> Problem to work on
The records below hold a stretch from the line with "with d := v" through the line with "def bitCount (len"; return exactly those lines, ends included, and nothing more.

Dataset excerpts
-- ==== Sys2Proof/Machine/Accumulator.lean ====
section
/-!
DEFINITION. The Streaming Accumulator (42_accumulator.md): `ABSORB` and the block scheduler (R160), the length counter (R163),
the padding and the bit length (R164, R165), and the meanings of `INIT`, `UPDATE` and `FINISH`.
-/

namespace Sys2Proof.Machine

/-- `ABSORB(c, v)`, R160: the byte goes to `BUF[FILL]`; when the buffer holds 64 bytes it is compressed and emptied. -/
def absorb (c : DigestCtx) (v : Byte) : DigestCtx :=
  let buf := c.buf.write c.fill.toNat v
  if c.fill.toNat + 1 = 64 then { c with buf := buf, h := compress c.h buf, fill := 0 }
  else { c with buf := buf, fill := c.fill + 1 }

/-- The bytes of a string absorbed in order (R162). -/
def absorbAll (c : DigestCtx) (data : List Byte) : DigestCtx :=
  match data with
  | [] => c
  | v :: rest => absorbAll (absorb c v) rest

/-- R163: `LEN` added to the counter `HI:LO`, with the carry out of the low word. -/
def addLength (c : DigestCtx) (n : Word) : DigestCtx :=
  let lo := c.lo + n
  if lo < n then { c with lo := lo, hi := c.hi + 1 } else { c with lo := lo }

/-- R165: `BLO`, the low word of the bit length. -/
def bitLengthLo (c : DigestCtx) : Word := c.lo <<< 3

/-- R165: `BHI`, the high word of the bit length. -/
def bitLengthHi (c : DigestCtx) : Word := (c.hi <<< 3) ||| (c.lo >>> 29)

/-- R164: `while c.FILL != 56: ABSORB(c, 0x00)`, at most `n` times. -/
def padZeros (n : Nat) (c : DigestCtx) : DigestCtx :=
  match n with
  | 0 => c
  | n + 1 => if c.fill.toNat = 56 then c else padZeros n (absorb c 0x00)

/-- The body of `INIT`, R161. `BUF` is not written. -/
def initOp (c : DigestCtx) : DigestCtx :=
  { c with h := initialWords, lo := 0, hi := 0, fill := 0, phase := .active }

/-- The body of `UPDATE`, R162, on an active context. -/
def updateOp (c : DigestCtx) (data : List Byte) : DigestCtx :=
  absorbAll (addLength c (BitVec.ofNat 32 data.length)) data

/-- The context after the body of `FINISH`, R164, on an active context: `0x80`, the zero bytes (at most 63, R166), the bit length
taken before them, low word first; then the context is terminal. -/
def finishOp (c : DigestCtx) : DigestCtx :=
  let padded := padZeros 64 (absorb c 0x80)
  let full := absorbAll (absorbAll padded (le32 (bitLengthLo c))) (le32 (bitLengthHi c))
  { full with phase := .terminal }

/-- The digest that `FINISH` returns: the state words it leaves (R164, R43). -/
def digestOf (c : DigestCtx) : List Byte := digestBytes c.h

/-- Whether absorbing `n` bytes runs `COMPRESS` (R162: `floor((FILL + LEN) / 64)` times). -/
def compresses (c : DigestCtx) (n : Nat) : Bool := decide (64 ≤ c.fill.toNat + n)

/-- `INIT`, R161: legal in every phase. -/
def execInit (ctx : BitVec 4) (s : State) : Host.Outcome State Fault Refusal :=
  match s.dc[ctx.toNat]? with
  | none => .next (s.raise .ctxIndex)
  | some c => .next ((s.setDigest ctx.toNat (initOp c)).respondOk [])

/-- `UPDATE`, R162. -/
def execUpdate (ctx : BitVec 4) (data : List Byte) (s : State) : Host.Outcome State Fault Refusal :=
  match s.dc[ctx.toNat]? with
  | none => .next (s.raise .ctxIndex)
  | some c =>
    if isActive c then
      .next (((s.setDigest ctx.toNat (updateOp c data)).retireCoreIf (compresses c data.length)).respondOk [])
    else .next (s.raise .ctxState)

/-- `FINISH`, R164. -/
def execFinish (ctx : BitVec 4) (s : State) : Host.Outcome State Fault Refusal :=
  match s.dc[ctx.toNat]? with
  | none => .next (s.raise .ctxIndex)
  | some c =>
    if isActive c then
      .next ((s.setDigest ctx.toNat (finishOp c)).retireCore.respondOk (digestOf (finishOp c)))
    else .next (s.raise .ctxState)

end Sys2Proof.Machine
end

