-- ==== Sys2Proof/Machine/ClosedForm.lean ====
section
/-!
DEFINITION. The closed forms the spec gives beside its procedures: the step table in components and the step formula (R93 to
R95), the padded message and `MD4(m)` (R169), and `HMAC_MD4(key, m)` (R189). The meanings do not use this file; statements hold
the meanings against it.
-/

namespace Sys2Proof.Machine

/-! ### The step table (R95) and the step formula (R94, R93) -/

/-- Register `x[i]`, R12. -/
def Quad.reg (q : Quad) (i : Nat) : Word :=
  match i with
  | 0 => q.a
  | 1 => q.b
  | 2 => q.c
  | _ => q.d

/-- `x[i] <- v`. -/
def Quad.setReg (q : Quad) (i : Nat) (v : Word) : Quad :=
  match i with
  | 0 => { q with a := v }
  | 1 => { q with b := v }
  | 2 => { q with c := v }
  | _ => { q with d := v }

/-- A number of four bits with its bits in reverse order. -/
def reverse4 (p : Nat) : Nat := 8 * (p % 2) + 4 * (p / 2 % 2) + 2 * (p / 4 % 2) + p / 8 % 2

/-- `ORDER[r][p]`, R95: in order, by columns of the 4-by-4 array of words, by bit reversal of the position. -/
def wordOrder (r p : Nat) : Nat :=
  match r with
  | 0 => p
  | 1 => 4 * (p % 4) + p / 4
  | _ => reverse4 p

/-- `SHIFT[r][p mod 4]`, R95. -/
def shiftAmount (r p : Nat) : Nat :=
  match r, p % 4 with
  | 0, 0 => 3
  | 0, 1 => 7
  | 0, 2 => 11
  | 0, _ => 19
  | 1, 0 => 3
  | 1, 1 => 5
  | 1, 2 => 9
  | 1, _ => 13
  | _, 0 => 3
  | _, 1 => 9
  | _, 2 => 11
  | _, _ => 15

/-- `K[r]`, R95, R11. -/
def roundConstant (r : Nat) : Word :=
  match r with
  | 0 => 0x00000000
  | 1 => 0x5A827999
  | _ => 0x6ED9EBA1

/-- The function of round `r`, R90 to R92. -/
def roundFunction (r : Nat) (x y z : Word) : Word :=
  match r with
  | 0 => roundF x y z
  | 1 => roundG x y z
  | _ => roundH x y z

/-- The destination of step `t`, R94: `x[(4 - (t mod 4)) mod 4]`. -/
def destReg (t : Nat) : Nat := (4 - t % 4) % 4

/-- Step `t` without moving data, R94. -/
def stepFormula (t : Nat) (X : Nat → Word) (x : Quad) : Quad :=
  let i := destReg t
  x.setReg i
    (rotl32 (x.reg i + roundFunction (t / 16) (x.reg ((i + 1) % 4)) (x.reg ((i + 2) % 4)) (x.reg ((i + 3) % 4))
        + X (wordOrder (t / 16) (t % 16)) + roundConstant (t / 16))
      (shiftAmount (t / 16) (t % 16)))

/-- Step `t` in the source's form, R93, on the four roles: update the first role, then rotate the roles. -/
def roleStep (t : Nat) (X : Nat → Word) (x : Quad) : Quad :=
  let first :=
    rotl32 (x.a + roundFunction (t / 16) x.b x.c x.d + X (wordOrder (t / 16) (t % 16)) + roundConstant (t / 16))
      (shiftAmount (t / 16) (t % 16))
  { a := x.d, b := first, c := x.b, d := x.c }

/-- The first `n` steps of a form, from step 0 on. -/
def firstSteps (form : Nat → (Nat → Word) → Quad → Quad) (n : Nat) (X : Nat → Word) (x : Quad) : Quad :=
  match n with
  | 0 => x
  | n + 1 => form n X (firstSteps form n X x)

/-! ### `MD4(m)` (R169) -/

/-- The bit length `b = (8 * L) mod 2^64` of a message of `L` bytes, R169. -/
def bitCount (len : Nat) : Nat := (8 * len) % 2 ^ 64

/-- `z = (55 - L) mod 64`, R169. -/
def zeroCount (len : Nat) : Nat := (55 + 64 - len % 64) % 64

/-- The length bytes `le32(b mod 2^32) || le32(floor(b / 2^32))`, R169. -/
def lengthBytes (len : Nat) : List Byte :=
  le32 (BitVec.ofNat 32 (bitCount len % 2 ^ 32)) ++ le32 (BitVec.ofNat 32 (bitCount len / 2 ^ 32))

/-- The padded message `P`, R169. -/
def paddedMessage (m : List Byte) : List Byte := m ++ [0x80] ++ zeros (zeroCount m.length) ++ lengthBytes m.length

/-- Message word `k` of a block given as 64 bytes, R41. -/
def blockWord (block : List Byte) (k : Nat) : Word := fromLe32 (block.drop (4 * k))

/-- The chain of R169: `S_(i+1) = COMPRESS(S_i, P_i)` over the first `n` blocks of 64 bytes. -/
def blockChain (n : Nat) (s : Quad) (p : List Byte) : Quad :=
  match n with
  | 0 => s
  | n + 1 => blockChain n (compressWords s (blockWord (p.take 64))) (p.drop 64)

/-- `MD4(m)`, R169. -/
def md4Closed (m : List Byte) : List Byte :=
  digestBytes (blockChain ((m.length + 8) / 64 + 1) initialWords (paddedMessage m))

/-! ### `HMAC_MD4(key, m)` (R185, R189) -/

/-- `K0(key)`, R185, over the closed form. -/
def effectiveKeyClosed (key : List Byte) : List Byte :=
  if 64 < key.length then md4Closed key ++ zeros 48 else key ++ zeros (64 - key.length)

/-- `HMAC_MD4(key, m)`, R189. -/
def hmacClosed (key m : List Byte) : List Byte :=
  md4Closed (xorByte (effectiveKeyClosed key) 0x5C ++ md4Closed (xorByte (effectiveKeyClosed key) 0x36 ++ m))

end Sys2Proof.Machine
end

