/-- The bodies of the commands read of a context only what the host can tell apart (R29, R30). -/
theorem Command.respects {i : Instr} {k : Command} (h : commandOf i = some k) :
    match k with
    | .onDigest _ b => b.Respects DigestCtx.Same
    | .onHmac _ b => b.Respects HmacCtx.Same
    | .oneShot _ => True := by
  cases i <;> simp only [commandOf, Option.some.injEq, reduceCtorEq] at h <;> subst h
  case init ctx => exact ⟨fun _ _ _ => rfl, fun c d _ _ => initOp_same c d, fun _ _ _ _ => rfl⟩
  case update ctx data =>
    exact ⟨fun _ _ hs => hs.isActive_eq, fun _ _ hs hp => updateOp_same data hs (isActive_iff.mp hp), fun _ _ _ _ => rfl⟩
  case finish ctx =>
    exact ⟨fun _ _ hs => hs.isActive_eq, fun c d _ _ => finishOp_same c d,
      fun _ _ hs hp => digestOf_finishOp_eq_of_same hs (isActive_iff.mp hp)⟩
  case digest data => trivial
  case hmacInit ctx key => exact ⟨fun _ _ _ => rfl, fun h k _ _ => hmacInitOp_same h k key, fun _ _ _ _ => rfl⟩
  case hmacUpdate ctx data =>
    exact ⟨fun _ _ hs => hs.1.isActive_eq, fun _ _ hs hp => hmacUpdateOp_same data hs (isActive_iff.mp hp),
      fun _ _ _ _ => rfl⟩
  case hmacFinish ctx =>
    exact ⟨fun _ _ hs => hs.1.isActive_eq, fun h k _ _ => hmacFinishOp_same h k,
      fun _ _ hs hp => tagOf_hmacFinishOp_eq_of_same hs (isActive_iff.mp hp)⟩
  case hmac key data => trivial

section
variable {s t : State}

theorem Command.effect_same {i : Instr} {k : Command} (h : commandOf i = some k) (hs : s.Same t) :
    (k.effect s).Same (k.effect t) := by
  have hrespects := Command.respects h
  obtain ⟨hdc, hhc, -⟩ := hs
  cases k with
  | onDigest n b => exact Body.Respects.effect_same hrespects (fun _ _ h => .digest n h) (forall₂_getElem? hdc n)
  | onHmac n b => exact Body.Respects.effect_same hrespects (fun _ _ h => .hmac n h) (forall₂_getElem? hhc n)
  | oneShot digest => exact .ok true true digest .nothing

theorem State.Same.config_eq (hs : s.Same t) : s.config = t.config := by
  obtain ⟨hdc, hhc, -⟩ := hs
  rw [config, config, hdc.length_eq, hhc.length_eq]

/-- What reset leaves, whatever the slot counts and the command stream (R31). -/
structure State.Fresh (s : State) : Prop where
  fault : s.fault = false
  digest : ∀ c ∈ s.dc, c.phase = .uninit
  hmac : ∀ h ∈ s.hc, h.inner.phase = .uninit
  idle : s.job = none
  responses : s.responses = []

/-- Two engines with the same slot counts, as reset leaves them, look the same whatever else they hold. -/
theorem State.Fresh.same (hs : s.Fresh) (ht : t.Fresh) (hc : s.config = t.config) (hi : s.inputs = t.inputs) : s.Same t := by
  refine ⟨forall₂_of_forall_mem (congrArg Config.nDctx hc) fun c hcs d hdt => ?_,
    forall₂_of_forall_mem (congrArg Config.nHctx hc) fun h hhs k hkt => ⟨?_, fun hp => ?_⟩,
    hs.fault.trans ht.fault.symm, hs.idle, ht.idle, hi, hs.responses.trans ht.responses.symm⟩
  · exact ⟨(hs.digest c hcs).trans (ht.digest d hdt).symm, fun hp => Phase.noConfusion ((hs.digest c hcs).symm.trans hp)⟩
  · exact ⟨(hs.hmac h hhs).trans (ht.hmac k hkt).symm, fun hp => Phase.noConfusion ((hs.hmac h hhs).symm.trans hp)⟩
  · exact Phase.noConfusion ((hs.hmac h hhs).symm.trans hp)

theorem State.AfterReset.fresh (hs : s.AfterReset) (events : List HostEvent) :
    ({ s with inputs := events } : State).Fresh := by
  obtain ⟨-, hfault, hdigest, hhmac, hidle, -, hresponses⟩ := hs
  exact ⟨hfault, hdigest, fun h hh => (hhmac h hh).1, hidle, hresponses⟩

theorem State.resetEvent_fresh (s : State) (rest : List HostEvent) : (s.resetEvent rest).Fresh where
  fault := rfl
  digest _ := phase_of_mem_replicate_reset
  hmac _ hk := (phases_of_mem_replicate_reset hk).1
  idle := rfl
  responses := rfl

@[simp] theorem State.resetEvent_config (s : State) (rest : List HostEvent) : (s.resetEvent rest).config = s.config :=
  State.config_resetOf s.config

theorem runPacket_same (p : List Byte) (hs : s.Same t) :
    ∃ s' t', runPacket p s = .next s' ∧ runPacket p t = .next t' ∧ s'.Same t' := by
  have hconfig := hs.config_eq
  cases hd : decodePacket s.config p with
  | error e => exact ⟨_, _, runPacket_of_error s hd, runPacket_of_error t (hconfig ▸ hd), (Effect.Same.error e).apply hs⟩
  | ok i =>
    obtain ⟨k, hk⟩ := command_of_decodePacket hd
    exact ⟨_, _, (runPacket_of_ok s hd).trans (exec_command hk s), (runPacket_of_ok t (hconfig ▸ hd)).trans (exec_command hk t),
      (Command.effect_same hk hs).apply hs⟩

/-- Both engines do the same thing next, and look the same after it. -/
theorem step_same (hs : s.Same t) : ∃ s' t', step s = .next s' ∧ step t = .next t' ∧ s'.Same t' := by
  have hconfig := hs.config_eq
  have hsame := hs
  obtain ⟨hdc, hhc, hfault, hjs, hjt, hinputs, hresponses⟩ := hs
  rcases step_cases s with ⟨rest, hr, h⟩ | ⟨-, r, hj, -⟩ | ⟨-, hi, h⟩ | ⟨hr, -, p, rest, hi, h⟩
  · exact ⟨_, _, h, step_of_reset (hinputs ▸ hr),
      (s.resetEvent_fresh rest).same (t.resetEvent_fresh rest) (by simpa using hconfig) rfl⟩
  · simp [hjs] at hj
  · exact ⟨s, t, h, idleEngineWaits t hjt (hinputs ▸ hi), hsame⟩
  · rw [h, step_of_packet hjt (hinputs ▸ hr) (hinputs ▸ hi)]
    exact runPacket_same p ⟨hdc, hhc, hfault, hjs, hjt, rfl, hresponses⟩

theorem run_same (hs : s.Same t) (n : Nat) :
    ∃ s' t' : State, Host.Core.run Sys2Proof.core n s = .next s' ∧ Host.Core.run Sys2Proof.core n t = .next t' ∧
      s'.Same t' := by
  induction n generalizing s t with
  | zero => exact ⟨s, t, rfl, rfl, hs⟩
  | succ n ih =>
    obtain ⟨s₁, t₁, hs₁, ht₁, hsame⟩ := step_same hs
    obtain ⟨s', t', hs', ht', hsame'⟩ := ih hsame
    refine ⟨s', t', ?_, ?_, hsame'⟩ <;> rw [Nat.add_comm]
    · exact (run_add Sys2Proof.core _ _ _ _ (run_one hs₁)).trans hs'
    · exact (run_add Sys2Proof.core _ _ _ _ (run_one ht₁)).trans ht'

end

/-- Settles O58: a step of either engine is a step of both. -/
theorem sameEnginesStaySame : Obligations.SameEnginesStaySame := by
  intro s t s' hs he
  obtain ⟨s'', t', hs'', ht', hsame⟩ := step_same hs
  obtain rfl := Host.Outcome.next.inj (hs''.symm.trans he)
  exact ⟨t', ht', hsame⟩

/-- Settles O59: both engines look the same after reset, so they do after every number of steps. -/
theorem unspecifiedResetValuesAreNeverObserved : Obligations.UnspecifiedResetValuesAreNeverObserved := by
  intro s t events n hs ht hc
  obtain ⟨s', t', hs', ht', hdc, hhc, hfault, hjs, hjt, hinputs, hresponses⟩ :=
    run_same ((hs.fresh events).same (ht.fresh events) hc rfl) n
  exact ⟨s', t', hs', ht', hresponses, hfault⟩

end Sys2Proof.Machine
end

section
/-!
The compression core (spec/00_scope.md section 5, spec/40_compression_core.md sections 2 and 3): rotation bit by bit, the form of
R93 that rotates the roles, what `COMPRESS` reads, and the machine of steps that runs it.
-/

namespace Sys2Proof.Machine

/-! ### Rotation -/

/-- Settles O7: a bit that stays inside the word is shifted left, and one that leaves it comes back from the right. -/
theorem rotationMovesEveryBit : Obligations.RotationMovesEveryBit := by
  intro v s i h1 h31 hi
  rw [rotl32, BitVec.getLsbD_or, BitVec.getLsbD_shiftLeft, BitVec.getLsbD_ushiftRight]
  by_cases hin : i + s < 32
  · have hout : v.getLsbD (32 - s + (i + s)) = false := BitVec.getLsbD_of_ge _ _ (by omega)
    simp [Nat.mod_eq_of_lt hin, hout, hin]
  · have hwrap : (i + s) % 32 = i + s - 32 := by omega
    have hback : 32 - s + (i + s - 32) = i := by omega
    simp [hwrap, hback, show i + s - 32 < s by omega]

/-! ### The roles of R93 -/

/-- The registers read from register `i` on, as the four roles of R93. -/
def Quad.rolesFrom (q : Quad) (i : Nat) : Quad :=
  { a := q.reg i, b := q.reg ((i + 1) % 4), c := q.reg ((i + 2) % 4), d := q.reg ((i + 3) % 4) }

theorem Quad.rolesFrom_zero (q : Quad) : q.rolesFrom 0 = q := rfl

/-- The destination moves by one register down, modulo 4, from step to step (R94). -/
theorem destReg_succ (t : Nat) : destReg (t + 1) = (destReg t + 3) % 4 := by
  simp only [destReg]
  omega

/-- Rotating the roles after a step is reading the registers from the next destination on. -/
theorem roleStep_rolesFrom (t : Nat) (X : Nat → Word) (q : Quad) :
    roleStep t X (q.rolesFrom (destReg t)) = (stepFormula t X q).rolesFrom (destReg (t + 1)) := by
  have hlt : destReg t < 4 := Nat.mod_lt _ (by decide)
  rw [destReg_succ, roleStep, stepFormula]
  generalize destReg t = i at hlt
  interval_cases i <;> rfl

theorem firstSteps_roleStep (X : Nat → Word) (x : Quad) (n : Nat) :
    firstSteps roleStep n X x = (firstSteps stepFormula n X x).rolesFrom (destReg n) := by
  induction n with
  | zero => rfl
  | succ n ih => rw [firstSteps, ih, roleStep_rolesFrom, firstSteps]

/-- Settles O14: by induction on the number of steps; after 48 the first role is register 0 again. -/
theorem roleRotationEqualsStepFormula : Obligations.RoleRotationEqualsStepFormula :=
  fun X x n _ => ⟨firstSteps_roleStep X x n, (firstSteps_roleStep X x 48).trans (Quad.rolesFrom_zero _)⟩

/-! ### What `COMPRESS` reads (R97, R98) -/

/-- Settles O17: the message words are made of the bytes 0 to 63. -/
theorem compressReadsOnlyItsArguments : Obligations.CompressReadsOnlyItsArguments := by
  intro S B B' h
  have hbytes : B.readBytes 0 64 = B'.readBytes 0 64 :=
    (Memory.readBytes_eq_iff B B' 0 64).mpr fun i hi => by rw [Nat.zero_add, h i hi]
  exact compressWords_congr S fun _ hk => msgWord_congr hbytes hk

/-! ### The machine of steps (R13, R97) -/

/-- The engine after `n` steps of the `COMPRESS` for the context `c` at `r`. -/
def State.insideCompress (s : State) (r : CtxRef) (c : DigestCtx) (n : Nat) : State :=
  { s with x := firstSteps stepFormula n (msgWord c.buf) c.h, t := BitVec.ofNat 6 n, job := some r }

theorem State.retireCore_setCtxAt_insideCompress (s : State) (r : CtxRef) (c d : DigestCtx) (n : Nat) :
    ((s.insideCompress r c n).setCtxAt r d).retireCore = (s.setCtxAt r d).retireCore := by
  have hhc : (s.insideCompress r c n).hc = s.hc := rfl
  rw [setCtxAt_eq_put, setCtxAt_eq_put, hhc]
  cases ctxWrite s.hc r d <;> rfl

section
variable {s : State} {r : CtxRef} {c : DigestCtx} (hc : s.ctxAt r = some c)
include hc

theorem State.beginCompress_eq : s.beginCompress r = s.insideCompress r c 0 := by
  simp only [beginCompress, hc]
  rfl

theorem State.ctxAt_insideCompress (n : Nat) : (s.insideCompress r c n).ctxAt r = some c :=
  (State.ctxAt_core s _ _ _ r).trans hc

variable (hr : pendingReset s.inputs = none)
include hr

theorem step_insideCompress {n : Nat} (hn : n < 48) :
    step (s.insideCompress r c n) = .next (s.insideCompress r c (n + 1)) := by
  obtain ⟨hd, he⟩ := stepAt_runs (s := s.insideCompress r c n) rfl (State.ctxAt_insideCompress hc n) ⟨n, hn⟩
  have hf : coreSteps[n]'hn = stepFormula n := by simp [coreSteps_eq_stepFormula]
  have hnext : BitVec.ofNat 6 (⟨n, hn⟩ : Fin 48) + 1 = BitVec.ofNat 6 (n + 1) := (BitVec.ofNat_add n 1).symm
  have hcore := (runCore_of_step (s := s.insideCompress r c n) r hd).trans he
  rw [hf, hnext] at hcore
  exact (step_of_job (s := s.insideCompress r c n) hr rfl).trans hcore

theorem run_insideCompress {n : Nat} (hn : n ≤ 48) :
    Host.Core.run Sys2Proof.core n (s.insideCompress r c 0) = .next (s.insideCompress r c n) := by
  induction n with
  | zero => rfl
  | succ n ih => exact (run_add Sys2Proof.core _ _ _ _ (ih (by omega))).trans (run_one (step_insideCompress hc hr hn))

/-- The step after the last ends the `COMPRESS`, and the free values cover what the core held (R12, R13). -/
theorem step_endCompress {n : Nat} (hn : n = 48) :
    step (s.insideCompress r c n) =
      .next (s.setCtxAt r
        { c with h := feedForward c.h (firstSteps stepFormula n (msgWord c.buf) c.h), fill := 0 }).retireCore := by
  have ht : (s.insideCompress r c n).t = 48 := congrArg (BitVec.ofNat 6) hn
  rw [step_of_job (s := s.insideCompress r c n) hr rfl, runCore_of_end ht (State.ctxAt_insideCompress hc n),
    State.retireCore_setCtxAt_insideCompress]
  rfl

end

/-- Settles O16: 48 steps of the formula and the feed-forward are `COMPRESS`. -/
theorem stepMachineRunsCompress : Obligations.StepMachineRunsCompress := by
  intro s r c hr hc
  rw [State.beginCompress_eq hc, compressIsFortyEightStepsAndFeedForward]
  exact (run_add Sys2Proof.core 48 1 _ _ (run_insideCompress hc hr le_rfl)).trans (run_one (step_endCompress hc hr rfl))

end Sys2Proof.Machine
end

section
/-!
Stores and digest bytes (spec/20_memory.md sections 1 and 2): the canonical form of a store is determined by the bytes that it
reads as, and the digest by the bytes of the four words.
-/

namespace Sys2Proof.Machine

/-! ### The canonical form of a store -/

/-- A store whose cells rise reads every cell of its own. -/
theorem Memory.read_of_mem {m : Memory} (hp : m.Pairwise fun p q => p.1 < q.1) {cell : Host.Cell} (h : cell ∈ m) :
    m.read cell.1 = cell.2 := by
  induction m with
  | nil => cases h
  | cons first rest ih =>
    obtain ⟨hfirst, hrest⟩ := List.pairwise_cons.mp hp
    rcases List.mem_cons.mp h with rfl | h
    · simp [Memory.read]
    · rw [Memory.read, if_neg (hfirst cell h).ne, ih hrest h]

> Result
  | _ => { q with d := v }

/-- A number of four bits with its bits in reverse order. -/
def reverse4 (p : Nat) : Nat := 8 * (p % 2) + 4 * (p / 2 % 2) + 2 * (p / 4 % 2) + p / 8 % 2

/-- `ORDER[r][p]`, R95: in order, by columns of the 4-by-4 array of words, by bit reversal of the position. -/
def wordOrder (r p : Nat) : Nat :=
  match r with
  | 0 => p
  | 1 => 4 * (p % 4) + p / 4
  | _ => reverse4 p

/-- `SHIFT[r][p mod 4]`, R95. -/
def shiftAmount (r p : Nat) : Nat :=
  match r, p % 4 with
  | 0, 0 => 3
  | 0, 1 => 7
  | 0, 2 => 11
  | 0, _ => 19
  | 1, 0 => 3
  | 1, 1 => 5
  | 1, 2 => 9
  | 1, _ => 13
  | _, 0 => 3
  | _, 1 => 9
  | _, 2 => 11
  | _, _ => 15

/-- `K[r]`, R95, R11. -/
def roundConstant (r : Nat) : Word :=
  match r with
  | 0 => 0x00000000
  | 1 => 0x5A827999
  | _ => 0x6ED9EBA1

/-- The function of round `r`, R90 to R92. -/
def roundFunction (r : Nat) (x y z : Word) : Word :=
  match r with
  | 0 => roundF x y z
  | 1 => roundG x y z
  | _ => roundH x y z

/-- The destination of step `t`, R94: `x[(4 - (t mod 4)) mod 4]`. -/
def destReg (t : Nat) : Nat := (4 - t % 4) % 4

/-- Step `t` without moving data, R94. -/
def stepFormula (t : Nat) (X : Nat → Word) (x : Quad) : Quad :=
  let i := destReg t
  x.setReg i
    (rotl32 (x.reg i + roundFunction (t / 16) (x.reg ((i + 1) % 4)) (x.reg ((i + 2) % 4)) (x.reg ((i + 3) % 4))
        + X (wordOrder (t / 16) (t % 16)) + roundConstant (t / 16))
      (shiftAmount (t / 16) (t % 16)))

/-- Step `t` in the source's form, R93, on the four roles: update the first role, then rotate the roles. -/
def roleStep (t : Nat) (X : Nat → Word) (x : Quad) : Quad :=
  let first :=
    rotl32 (x.a + roundFunction (t / 16) x.b x.c x.d + X (wordOrder (t / 16) (t % 16)) + roundConstant (t / 16))
      (shiftAmount (t / 16) (t % 16))
  { a := x.d, b := first, c := x.b, d := x.c }

/-- The first `n` steps of a form, from step 0 on. -/
def firstSteps (form : Nat → (Nat → Word) → Quad → Quad) (n : Nat) (X : Nat → Word) (x : Quad) : Quad :=
  match n with
  | 0 => x
  | n + 1 => form n X (firstSteps form n X x)

/-! ### `MD4(m)` (R169) -/

/-- The bit length `b = (8 * L) mod 2^64` of a message of `L` bytes, R169. -/
def bitCount (len : Nat) : Nat := (8 * len) % 2 ^ 64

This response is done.